今の世の中、大事なことも忘れられている
だからこそ、魂の記憶を大切にしたい
─ 今回、インディーズ時代に作られた「ほんとはね。」と「あなた」が"記憶バージョン"として再収録されていますが、改めて今歌ってみて、作曲した当時と何か違った感情が湧き起こるようなことはありましたか?
Y:「ほんとはね。」を再収録した理由が、実は今回のテーマである『記憶』というタイトルに深く通じているんです。ちょっと話しが逸れますが、昨日の夕食、一昨日の夕食って、すぐ思い出せないじゃないですか。
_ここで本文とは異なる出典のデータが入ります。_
-- ==== Sys2Proof/Laws/KeptCoef.lean ====
section
/-! SUPPORT. `State.Kept` for the operations of Coef.lean. -/

namespace Sys2Proof.Machine

variable {r s : State}

@[simp] theorem State.touch_kept (h : State.Kept r s) {a n : Nat} : State.Kept r (s.touch a n) := by
  simp +contextual (maxDischargeDepth := 99) [State.touch, kept_ite_iff, h]

@[simp] theorem State.touchCoef_kept (h : State.Kept r s) {off n : Nat} : State.Kept r (s.touchCoef off n) := by unfold State.touchCoef; split <;> simp +contextual (maxDischargeDepth := 99) [h]

end Sys2Proof.Machine
end

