-- ==== Sys2Proof/Laws/KeptLedgerNvm.lean ====
section
/-! SUPPORT. `State.Kept` for the operations of LedgerNvm.lean. -/

namespace Sys2Proof.Machine

variable {r s : State}

@[simp] theorem State.startCommit_kept (h : State.Kept r s) {cause : Nat} {op : Option Nat} : State.Kept r (s.startCommit cause op) := by simp +contextual [State.startCommit, h]

@[simp] theorem State.wantErase_kept (h : State.Kept r s) : State.Kept r (s.wantErase) := by unfold State.wantErase; split <;> simp +contextual (maxDischargeDepth := 99) [h]

@[simp] theorem State.eraseLedgerPage_kept (h : State.Kept r s) : State.Kept r (s.eraseLedgerPage) := by unfold State.eraseLedgerPage; split <;> simp +contextual (maxDischargeDepth := 99) [h]

@[simp] theorem State.scrambleWord_kept (h : State.Kept r s) {a : Nat} : State.Kept r (s.scrambleWord a) := by simp +contextual [State.scrambleWord, h]

@[simp] theorem State.scrambleWords_kept (h : State.Kept r s) {a y0 : Nat} : State.Kept r (s.scrambleWords a y0) := by
  induction y0 generalizing s a with
  | zero => exact h
  | succ n ih =>
    have h1 := State.scrambleWord_kept h (a := a)
    unfold State.scrambleWords
    exact ih h1

@[simp] theorem State.tearErase_kept (h : State.Kept r s) : State.Kept r (s.tearErase) := by unfold State.tearErase; split <;> simp +contextual (maxDischargeDepth := 99) [h]

@[simp] theorem State.programRecord_kept (h : State.Kept r s) {a : Nat} {b : List Byte} {bad : Option Nat} : State.Kept r (s.programRecord a b bad) := by
  simp +contextual (maxDischargeDepth := 99) [State.programRecord, kept_ite_iff, h]

@[simp] theorem State.programNext_kept (h : State.Kept r s) {bad : Option Nat} {us : Nat} : State.Kept r (s.programNext bad us).2 := by
  simp only [State.programNext]; repeat' split
  all_goals simp +contextual (maxDischargeDepth := 99) [h]

@[simp] theorem State.ledgerFacet_kept (h : State.Kept r s) : State.Kept r (s.ledgerFacet) := by simp +contextual [State.ledgerFacet, h]

@[simp] theorem State.commitIfDue_kept (h : State.Kept r s) {op : Option Nat} : State.Kept r (s.commitIfDue op) := by
  unfold State.commitIfDue; repeat' split
  all_goals simp +contextual (maxDischargeDepth := 99) [h]

@[simp] theorem State.touchRing_kept (h : State.Kept r s) : State.Kept r (s.touchRing) := by simp +contextual [State.touchRing, h]

@[simp] theorem State.loadCommit_kept (h : State.Kept r s) {c : List RingRec} : State.Kept r (s.loadCommit c) := by simp +contextual [State.loadCommit, h]

@[simp] theorem State.findRing_kept (h : State.Kept r s) : State.Kept r (s.findRing) := by simp +contextual [State.findRing, h]

@[simp] theorem State.restoreLedger_kept (h : State.Kept r s) {cold : Bool} : State.Kept r (s.restoreLedger cold).2 := by
  unfold State.restoreLedger
  extract_lets l top s1 hmax s2
  have h1 : State.Kept r s1 := by simp [s1, h]
  have h2 : State.Kept r s2 := by simp only [s2]; split <;> simp +contextual (maxDischargeDepth := 99) [h1]
  clear_value s1 s2
  split
  · dsimp only; split <;> simp +contextual (maxDischargeDepth := 99) [h1]
  · split <;> simp +contextual (maxDischargeDepth := 99) [h2]

end Sys2Proof.Machine
end

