-- ==== Sys2Proof/Laws/KeptOpSubmit.lean ====
section
/-! SUPPORT. `State.Kept` for the operations of OpSubmit.lean. -/

namespace Sys2Proof.Machine

variable {r s : State}

@[simp] theorem State.queueHostTx_kept (h : State.Kept r s) {i : Nat} : State.Kept r (s.queueHostTx i) := by
  simp only [State.queueHostTx]; repeat' split
  all_goals simp +contextual (maxDischargeDepth := 99) [h]

@[simp] theorem State.opAccepted_kept (h : State.Kept r s) {i type : Nat} : State.Kept r (s.opAccepted i type) := by
  unfold State.opAccepted; repeat' split
  all_goals simp +contextual (maxDischargeDepth := 99) [h]

end Sys2Proof.Machine
end

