-- ==== Sys2Proof/Tests/Slice0.lean ====
section
/-! SUPPORT. Tests: what WellFormed refuses, worked examples of the spec, and for every statement with hypotheses a state and operands that
meet them together. -/

-- Many kernel evaluations at once take too much memory.
set_option Elab.async false

open Sys2Proof Sys2Proof.Machine

namespace Sys2Proof.Tests

/-! Predicates of the statements as Booleans -/

def upOk (s : State) : Bool := RegFile.wf s.regs && Memory.wf s.mem && !s.pwr.aonOff

theorem up_iff (s : State) : s.Up ↔ upOk s = true := by
  simp [State.Up, State.Inv, upOk, and_assoc]

theorem inv_iff (s : State) : s.Inv ↔ (RegFile.wf s.regs && Memory.wf s.mem) = true := by
  simp [State.Inv]

def servesOk (s : State) (c : Instr) : Bool :=
  match frameOf c with
  | some f => f.crcOk && (s.repeatOf f).isNone && !f.formBad && !s.bootLocked f
  | none => false

theorem serves_iff (s : State) (c : Instr) : s.Serves c ↔ servesOk s c = true := by
  unfold State.Serves State.Served servesOk
  cases frameOf c <;> simp [and_assoc]

def clearOk (s : State) (air chan : Nat) (fog : Bool) : Bool :=
  match s.radio with
  | some r => !touchesUncapped r.phy r.band chan && (s.govAdmits r chan air fog).isSome
  | none => false

theorem clear_iff (s : State) (air chan : Nat) (fog : Bool) : s.Clear air chan fog ↔ clearOk s air chan fog = true := by
  unfold State.Clear clearOk
  cases s.radio <;> simp [Option.isSome_iff_exists]

/-! Frames with their CRC -/

def frameCrc (f : Frame) : BitVec 16 := BitVec.ofNat 16 (crc16 f.bytes)
def crcRead (a n : Nat) : BitVec 16 := frameCrc { opcode := opcREAD, tag := 1, addr := a, len := n, crc := 0 }
def crcStatus (a : Nat) : BitVec 16 := frameCrc { opcode := opcOP_STATUS, tag := 1, addr := a, len := 0, crc := 0 }
def crcStream (a n : Nat) : BitVec 16 := frameCrc { opcode := opcSTREAM_READ, tag := 1, addr := a, len := n, crc := 0 }
def crcWrite (a : Nat) (d : List Byte) : BitVec 16 :=
  frameCrc { opcode := opcWRITE, tag := 1, addr := a, len := d.length, payload := d, crc := 0 }
def crcBlock (a : Nat) (d : List Byte) : BitVec 16 :=
  frameCrc { opcode := opcUPDATE_BLOCK, tag := 1, addr := a, len := d.length, payload := d, crc := 0 }
def req (type : Nat) (p : List Byte) (flags : Byte := 0) (epoch : Byte := 0) : OpReq :=
  let r : OpReq := { tag := 1, flags := flags, epoch := epoch, params := p, crc := 0 }
  { r with crc := frameCrc (submitFrame type r) }
def word16 : List Byte := (List.range 16).map (BitVec.ofNat 8)
def block256 : List Byte := List.replicate 256 0x5A
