-- ==== Sys2Proof/Decode.lean ====
section
/-! DEFINITION. Decoding a command word (R90 to R94), and the encoder written from the same opcode map. -/

namespace Sys2Proof

/-- Why a word is no command (R91, R93). -/
inductive DecodeError where
  /-- one of `bits[31:4]` is set -/
  | reservedBits
  /-- `bits[31:4]` are zero and `OP` is 0x0 or 0x6 to 0xE -/
  | reservedOpcode
deriving DecidableEq, Repr

/-- `OP = bits[3:0]` of a command word (R90). -/
def opField (w : Word) : BitVec 4 := w.extractLsb' 0 4

/-- `ZERO = bits[31:4]` of a command word (R90). -/
def zeroField (w : Word) : BitVec 28 := w.extractLsb' 4 28

/-- The opcode map of R92; an `OP` value with no command is reserved (R93). -/
def decodeOp (op : BitVec 4) : Except DecodeError Instr :=
  if op = 0x1#4 then .ok .buildc
  else if op = 0x2#4 then .ok .write
  else if op = 0x3#4 then .ok .buildt
  else if op = 0x4#4 then .ok .decsym
  else if op = 0x5#4 then .ok .decstr
  else if op = 0xF#4 then .ok .clear
  else .error .reservedOpcode

/-- Decoding a command word (R91): illegal when `w[31:4] != 0`, else by `OP`. -/
def decode (w : Word) : Except DecodeError Instr :=
  if zeroField w ≠ 0 then .error .reservedBits else decodeOp (opField w)

/-- The `OP` of a command (R92). -/
def opcode : Instr → BitVec 4
  | .buildc => 0x1#4
  | .write => 0x2#4
  | .buildt => 0x3#4
  | .decsym => 0x4#4
  | .decstr => 0x5#4
  | .clear => 0xF#4

/-- The command word of a command: `OP` in `bits[3:0]`, zeros above (R90, R92). -/
def encode (i : Instr) : Word := (0#28) ++ opcode i

/-- What the decoder reads from an instruction whose bits are `w`, as spec/opcode_table.json numbers them
(bit 0 the least significant bit of the one command word); bits at `nbits` and above are zero. The bus
carries the command as one whole 32-bit word (R67), so no byte order enters. -/
def decodeTableWord (nbits w : Nat) : Option Instr :=
  match decode (BitVec.ofNat 32 (w % 2 ^ nbits)) with
  | .ok i => some i
  | .error _ => none

end Sys2Proof
end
でも、小さい頃の記憶って、昨日や一昨日よりもずっと前のことなのに、すごく鮮明に覚えていたりしますよね。それって、よく考えたらとても不思議なことで。実は私も、1歳の頃の記憶があるんですよ。ちょっと怖い記憶。これって何だろうって改めて考えてみたら、それもひとつの感動なんじゃないかと思うようになって。これまで、"感動"ってよいことだけだと思ってたんです。でも、怖いことも含めて、"何かを感じて動くこと"が、"感動"なんですね。そんな感動による記憶って、脳ではなくて、魂の中に残るものなんじゃないかって思うんです。
─ 魂の記憶。いい言葉ですね。
Y:「ほんとはね。」は、私が9年前に最初に歌った曲で、私はそこからスタートしたんです。この曲と一緒にいろんな経験をしてきました。忘れたかった記憶も、忘れたくない大切な記憶もありますが、それらが時と共にすべてひとつになって、今、その記憶からどんどん芽が出て、すごくきれいな花を咲かそうとしているように感じるんです。「ほんとはね。」をある日のライブで歌っていて、「あ、私、いい恋したな」と思った瞬間があって。それまでは、切なくて、泣いてるだけの「ほんとはね。」だったのに、その日、初めて笑ってくれた感じがして……それが、すごく嬉しくて。昔の記憶があるからこそ、今の「ほんとはね。」があって、今の私がいる。だから今の「ほんとはね。」を、すごくみんなに聴いてもらいたくて、このアルバムに収録したんです。
─ 「あなた」もそのような理由から?
Y:この曲は、同じ"記憶"でも"忘れていた記憶"なんです。4年前に作った曲なんですが、これまでずっと歌ってきた中で、「もしかして、私にはまだ忘れている記憶があるのかもしれない」と感じ始めたんです。それで改めて、この曲をどう感じるのか考えていたら、作った時には忘れていた、魂の中の遠い記憶がよみがえってきたんです。「あ、この曲には続きがあったんだ」って。それが分かったら、今後はこの曲自身がこのアルバムに入れて欲しがってるように思えてきて、これは"記憶バージョン"として入れなきゃいけない、と思って再収録したんです。
─ 完全に忘れてしまったように思えることで、何かのきっかけで、急にリアルに思い出すことって、たくさんありますよね。
Y:Fantom-Gのピアノがきっかけで「ミカヅキ」ができたっていうことも、その音色が私の遠い記憶、魂の中にあったからだと思うんです。この曲のピアノのフレーズは、考えて作ったものではなく、思い出したように生まれてきたフレーズ。自分自身は見たことがない風景でも、「懐かしい」と感じることってありますよね? それって、脈々とDNAに刻まれている記憶だと思うんです。でも今の世の中、いろんなことに無意識になり過ぎて、大事なことをどんどん忘れていっているような気がする。だからこそ、余計に魂の記憶を大切にしたいと思うし、いい記憶をちゃんと魂の中に、DNAに残したいから、私は歌を歌って、楽器を弾いているんです。今、すごくそう感じています。